◆ **Problem**
Every line of the entries below that mentions "copies" is to be copied out.
** Supplied entries follows **
/-- EVENTS returns the oldest lines and takes them out of the queue, `~LOST` first after a loss, and ends with the number
still queued; a max outside 1 to 64 is a `!RANGE`; in push mode the oldest line, or `~LOST`, goes out by itself (R65 to
R67). -/
def Obligations.EventsAreRead : Prop :=
  (∀ (h : Hdr) (max : Option Int) (s : State), s.takes h → 1 ≤ argOr 16 max → argOr 16 max ≤ 64 →
    let u := s.heard h
    let k := (argOr 16 max).toNat - (if u.line.lost = 0 then 0 else 1)
    ∃ t, exec (.events h max) s = .next t ∧ t.line.events = u.line.events.drop k ∧ t.line.lost = 0 ∧
      t.line.tx = (if u.line.lost = 0 then [] else [.lost u.stamp u.line.lost]) ++
        (u.line.events.take k).map OutLine.event ++ [.num (u.line.events.length - k : Nat)] ∧ u.keeps [.line] t) ∧
  (∀ (h : Hdr) (max : Option Int) (s : State), s.takes h → (argOr 16 max < 1 ∨ 64 < argOr 16 max) →
    exec (.events h max) s = .next ((s.heard h).refuse h .events .range 2 none)) ∧
  (∀ (e : EvLine) (l : List EvLine) (s : State), s.hears = true → s.line.solo = true → s.pnat Obj.lineEvents = 1 →
    s.line.partialLine = [] → s.replyOwed = false → s.line.pushHeld = false → s.line.events = e :: l →
    ∃ t, exec .eventPush s = .next t ∧
      (s.line.lost = 0 → t.line.tx = [.event e] ∧ t.line.events = l) ∧
      (s.line.lost ≠ 0 → t.line.tx = [.lost s.stamp s.line.lost] ∧ t.line.events = e :: l ∧ t.line.lost = 0) ∧
      s.keeps [.line, .tally] t)

/-! ## The wake queue -/

/-- WAKE and WAKE BRANCH report and remove nothing. WAKE ACK removes the closed records up to the first that carries the
sequence, writes each to the ledger, and leaves WAKE low only while records or the fold flag remain (R143, R162 to R164). -/
def Obligations.WakeQueueIsRead : Prop :=
  ∀ (h : Hdr) (s : State), s.takes h →
    let u := s.heard h
    (∀ max, 1 ≤ argOr 16 max → argOr 16 max ≤ 16 → exec (.wakeList h max) s = .next (u.reply h
      (((u.wake.queue.filter (fun r => !r.isOpen)).take (argOr 16 max).toNat).map OutLine.wakeRec ++ [.dot]))) ∧
    exec (.wakeBranch h) s = .next (u.reply h [.branch .a u.wake.a.st u.wake.a.disc u.wake.a.det,
      .branch .b u.wake.b.st u.wake.b.disc u.wake.b.det, .dot]) ∧
    (∀ (before rest : List WakeRec) (r : WakeRec), u.wake.queue = before ++ r :: rest → r.isOpen = false →
      (∀ x ∈ before, x.isOpen = false → x.seq ≠ r.seq) →
      let gone := before.filter (fun x => !x.isOpen) ++ [r]
      ∃ t, exec (.wakeAck h r.seq.toNat) s = .next t ∧ t.line.tx = [.num gone.length] ∧
        t.wake.queue = before.filter (fun x => x.isOpen) ++ rest ∧
        t.wake.low = (u.wake.armed && (!t.wake.queue.isEmpty || u.wake.foldFlag)) ∧
        t.wake.seen = u.wake.seen ∧ t.wake.masks = u.wake.masks ∧ t.store.nextSeq = u.store.nextSeq + gone.length ∧
        (u.store.flush = none → (t.store.cache.drop u.store.cache.length).map (fun c => match c with
          | .ledger x _ => (x.time, some x.body) | .audit x _ => (x.time, none)) =
            gone.map (fun x => (x.stamp, some (LBody.wake x)))) ∧
        u.keeps [.line, .wake, .store, .params, .mon, .pm, .roster, .tally] t) ∧
    (∀ seq : Int, (∀ r ∈ u.wake.queue, r.isOpen = false → (r.seq.toNat : Int) ≠ seq) →
      exec (.wakeAck h seq) s = .next (u.refuse h .wake .range 3 none))

/-- WAKE SEEN copies and clears the seen bits of one reason, or all of them with the fold flag; every other bit stays. A
reply that is abandoned gives them back (R166, R167). -/
def Obligations.SeenBitsAreRead : Prop :=
  (∀ (h : Hdr) (s : State), s.takes h →
    let u := s.heard h
    (∃ t, exec (.wakeSeen h none) s = .next t ∧
      t.line.tx = u.wake.seen.map (fun c => .seen c.1 c.2.toNat) ++ [.dot] ∧ t.wake.seen = [] ∧
      t.wake.foldFlag = false ∧ t.wake.queue = u.wake.queue ∧ t.wake.masks = u.wake.masks ∧
      t.line.sending = some (.seen u.wake.seen u.wake.foldFlag) ∧
      u.keeps [.line, .wake, .params, .mon, .pm, .roster, .tally] t) ∧
    (∀ k : Fin 8, Mem.wf u.wake.seen = true → ∃ t, exec (.wakeSeen h (some k.val)) s = .next t ∧
      (∀ a, Mem.read t.wake.seen a = Mem.read u.wake.seen a &&& ~~~(BitVec.ofNat 8 (2 ^ k.val))) ∧
      t.wake.foldFlag = u.wake.foldFlag ∧ t.wake.queue = u.wake.queue ∧ t.wake.masks = u.wake.masks ∧
      (∀ a m, OutLine.seen a m ∈ t.line.tx ↔
        (m = 2 ^ k.val ∧ (Mem.read u.wake.seen a).getLsbD k.val = true)) ∧
      u.keeps [.line, .wake, .params, .mon, .pm, .roster, .tally] t)) ∧
  (∀ (bits : List Host.Cell) (fold : Bool) (s : State), s.onWire = some (.seen bits fold) →
    ∃ t, exec .seenReadAbandoned s = .next t ∧ t.wake.seen = Mem.orAll s.wake.seen bits ∧
      t.wake.foldFlag = (s.wake.foldFlag || fold) ∧ t.line.tx = [] ∧ t.line.sending = none ∧
      t.wake.queue = s.wake.queue ∧ s.keeps [.line, .wake, .params, .mon, .pm, .tally] t)

/-! ## LOG and TALLY -/

/-- LOG INFO, LOG READ and LOG AUDIT read the stored records and the cache; LOG READ without a filter lists the records
from its sequence on in order, and ends with the sequence to go on from; a lost record is listed by its sequence alone and
counted in `log.bad`; LOG MARK stores the host's mark (R460, R462). -/
def Obligations.LogIsRead : Prop :=
  ∀ (h : Hdr) (s : State), s.takes h →
    let u := s.heard h
    let held := u.store.ledger ++ u.store.cache.filterMap CRec.ledger?
    (∃ (f l : Option Nat) (a : Option (Nat × Nat)), exec (.logInfo h) s = .next (u.reply h [.logInfo f l u.store.mark a]) ∧
      f = held.head?.map LRec.seq ∧ l = held.getLast?.map LRec.seq ∧
      a.map Prod.fst = u.store.archive.head?.map LRec.seq ∧ a.map Prod.snd = u.store.archive.getLast?.map LRec.seq) ∧
    (∀ (seq : Int) (count : Option Int), inRange 0 (2 ^ 40 - 1) seq = true → inRange 1 256 (argOr 16 count) = true →
      let l := ((u.store.archive ++ held).filter (fun r => decide (seq.toNat ≤ r.seq))).take (argOr 16 count).toNat
      ∃ w, u.keeps [.tally] w ∧ w.tally.ctrs = u.tally.ctrs ∧
        exec (.logRead h seq count none) s = .next ((w.countN .cc "log.bad" (l.filter LRec.lost).length).reply h
          (l.map (fun r => if r.lost then .lostRecord r.seq else .ledger r) ++
            [.dotNext (match l.getLast? with | some r => r.seq + 1 | none => u.store.nextSeq)]))) ∧
    (∀ (seq kind : Int) (count : Option Int), inRange 0 (2 ^ 40 - 1) seq = true → inRange 1 256 (argOr 16 count) = true →
      inRange 0 31 kind = true → ∃ (l : List LRec) (n : Nat) (w : State), u.keeps [.tally] w ∧
        exec (.logRead h seq count (some kind)) s = .next ((w.countN .cc "log.bad" (l.filter LRec.lost).length).reply h
          (l.map (fun r => if r.lost then .lostRecord r.seq else .ledger r) ++ [.dotNext n])) ∧
        l.Sublist ((u.store.archive ++ held).filter (fun r => decide (seq.toNat ≤ r.seq))) ∧
        ∀ r ∈ l, (r.body.kind : Int) = kind ∨ r.body.kind = 2 ∨ r.lost = true) ∧
    (∀ (seq : Int) (count : Option Int), inRange 0 0xFFFFFE seq = true → inRange 1 256 (argOr 16 count) = true →
      let l := ((u.store.audits ++ u.store.cache.filterMap CRec.audit?).dropWhile
        (fun r => decide (r.seq < seq.toNat))).take (argOr 16 count).toNat
      ∃ w, u.keeps [.tally] w ∧ w.tally.ctrs = u.tally.ctrs ∧
        exec (.logAudit h seq count) s = .next ((w.countN .cc "log.bad" (l.filter ARec.lost).length).reply h
          (l.map (fun r => if r.lost then .lostRecord r.seq else .audit r) ++
            [.dotNext (match l.getLast? with | some r => auditNext r.seq | none => u.store.nextAudit)]))) ∧
    (∀ seq : Int, u.noWait → u.allowed .operator = true → inRange 0 (2 ^ 40 - 1) seq = true →
      ∃ t, exec (.logMark h seq) s = .next t ∧ t.line.tx = [.num seq] ∧ t.store.mark = seq.toNat ∧
        t.store.ledger = u.store.ledger ∧ t.store.archive = u.store.archive ∧ t.store.audits = u.store.audits ∧
        u.keeps [.line, .store, .params] t)

/-- TALLY READ, READ SNAP, OCC and BW read the counters, the snapshot, the occupancies and the bandwidth, for OPERATOR, or
for every session while `tally.open` is 1, and change nothing beside the line (R504, R508, R512, R514).
TALLY SNAP copies every counter; a freeze is held until THAW or 60 s later, and at THAW `tally.frozen` takes its CCLK
cycles; CLEAR sets every counter of a block to 0; the end of a bandwidth window gives the bytes of each port over
its length (R509 to R512). -/
def Obligations.Tally : Prop :=
  (∀ (h : Hdr) (s : State), s.takes h →
    let u := s.heard h
    (u.pint Obj.tallyOpen = 1 ∨ u.allowed .operator = true) →
    (∀ p, someCounter p = true → exec (.tallyRead h p) s =
      .next (u.reply h (readLines p u.tally.ctrs u.residency u.tally.since none ++ [.dot]))) ∧
    (∀ p x, someCounter p = true → u.tally.snap = some x →
      let res := x.ctrs.filter (fun c => c.block == .pmu && (u.residency.any (fun r => r.name == c.name)))
      exec (.tallyReadSnap h p) s =
        .next (u.reply h (readLines p x.ctrs res x.since (some x.at_) ++ [.dot]))) ∧
    (∃ l : List OutLine, exec (.tallyOcc h) s = .next (u.reply h (l ++ [.dot])) ∧
      l = [u.rx.buf.length, u.work.table.length, u.work.waiting.length, u.storeQueue, u.boundLanes,
        u.wake.queue.length].mapIdx (fun k n => OutLine.occ (k + 1) n (max n (u.tally.peaks.toList.getD k 0)))) ∧
    (∀ p : Port, exec (.tallyBw h (some p)) s = .next (u.reply h [.bw p (portValue p u.tally.bwLast)
      (portValue p u.tally.bwPeak) (u.pnat Obj.bwWindow), .dot])) ∧
    exec (.tallyBw h none) s = .next (u.reply h (allPorts.map (fun p => .bw p (portValue p u.tally.bwLast)
      (portValue p u.tally.bwPeak) (u.pnat Obj.bwWindow)) ++ [.dot]))) ∧
  ((∀ (h : Hdr) (s : State), s.takes h →
    let u := s.heard h
    u.allowed .operator = true →
    (∃ t, exec (.tallySnap h) s = .next t ∧ t.line.tx = [.tallyAt 0 u.stamp] ∧
      t.tally = { u.tally with snap := some { ctrs := u.tally.ctrs ++ u.residency, since := u.tally.since, at_ := u.stamp } } ∧
      u.keeps [.line, .tally] t) ∧
    (u.tally.frozen = none → ∃ t, exec (.tallyFreeze h) s = .next t ∧ t.line.tx = [.tallyAt 1 u.stamp] ∧
      t.tally = { u.tally with frozen := some (u.now, u.stamp) } ∧ u.keeps [.line, .tally] t) ∧
    (∀ f at_, u.tally.frozen = some (f, at_) → exec (.tallyFreeze h) s = .next (u.reply h [.tallyAt 1 at_]) ∧
      ∃ t, exec (.tallyThaw h) s = .next t ∧ t.line.tx = [.tallyAt 2 u.stamp] ∧ t.tally.frozen = none ∧
        (u.counter .tally "tally.frozen" + (u.now - f) / cclkTicks < 2 ^ 48 →
          t.counter .tally "tally.frozen" = u.counter .tally "tally.frozen" + (u.now - f) / cclkTicks) ∧
        u.keeps [.line, .tally] t) ∧
    (∀ b, u.noWait → ∃ t, exec (.tallyClear h b) s = .next t ∧ t.line.tx = [.word "CLEAR"] ∧
      (∀ b' k, (b = none ∨ b = some b') → t.counter b' k = 0) ∧
      (∀ b' k, b ≠ none → b ≠ some b' → t.counter b' k = u.counter b' k) ∧ u.keeps [.line, .tally, .store, .params] t)) ∧
  (∀ (s : State) (f : Ticks) (at_ : Stamp), s.tally.frozen = some (f, at_) → f + secs 60 ≤ s.now →
    ∃ t, exec .tallyFreezeExpiry s = .next t ∧ t.tally.frozen = none ∧ s.keeps [.tally] t) ∧
  (∀ s : State, s.cellarOn = true → s.tally.bwFrom + ms (s.pnat Obj.bwWindow) ≤ s.now →
    ∃ t, exec .bandwidthWindowEnd s = .next t ∧ t.tally.bwFrom = s.tally.bwFrom + ms (s.pnat Obj.bwWindow) ∧
      t.tally.bwBytes = [] ∧ t.tally.ctrs = s.tally.ctrs ∧
      (∀ p, portValue p t.tally.bwLast = portValue p s.tally.bwBytes * 1000 / s.pnat Obj.bwWindow ∧
        portValue p t.tally.bwPeak = max (portValue p t.tally.bwLast) (portValue p s.tally.bwPeak)) ∧ s.keeps [.tally] t))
** End of Supplied entries **
◆ **Solution to the problem**
/-- WAKE SEEN copies and clears the seen bits of one reason, or all of them with the fold flag; every other bit stays. A
TALLY SNAP copies every counter; a freeze is held until THAW or 60 s later, and at THAW `tally.frozen` takes its CCLK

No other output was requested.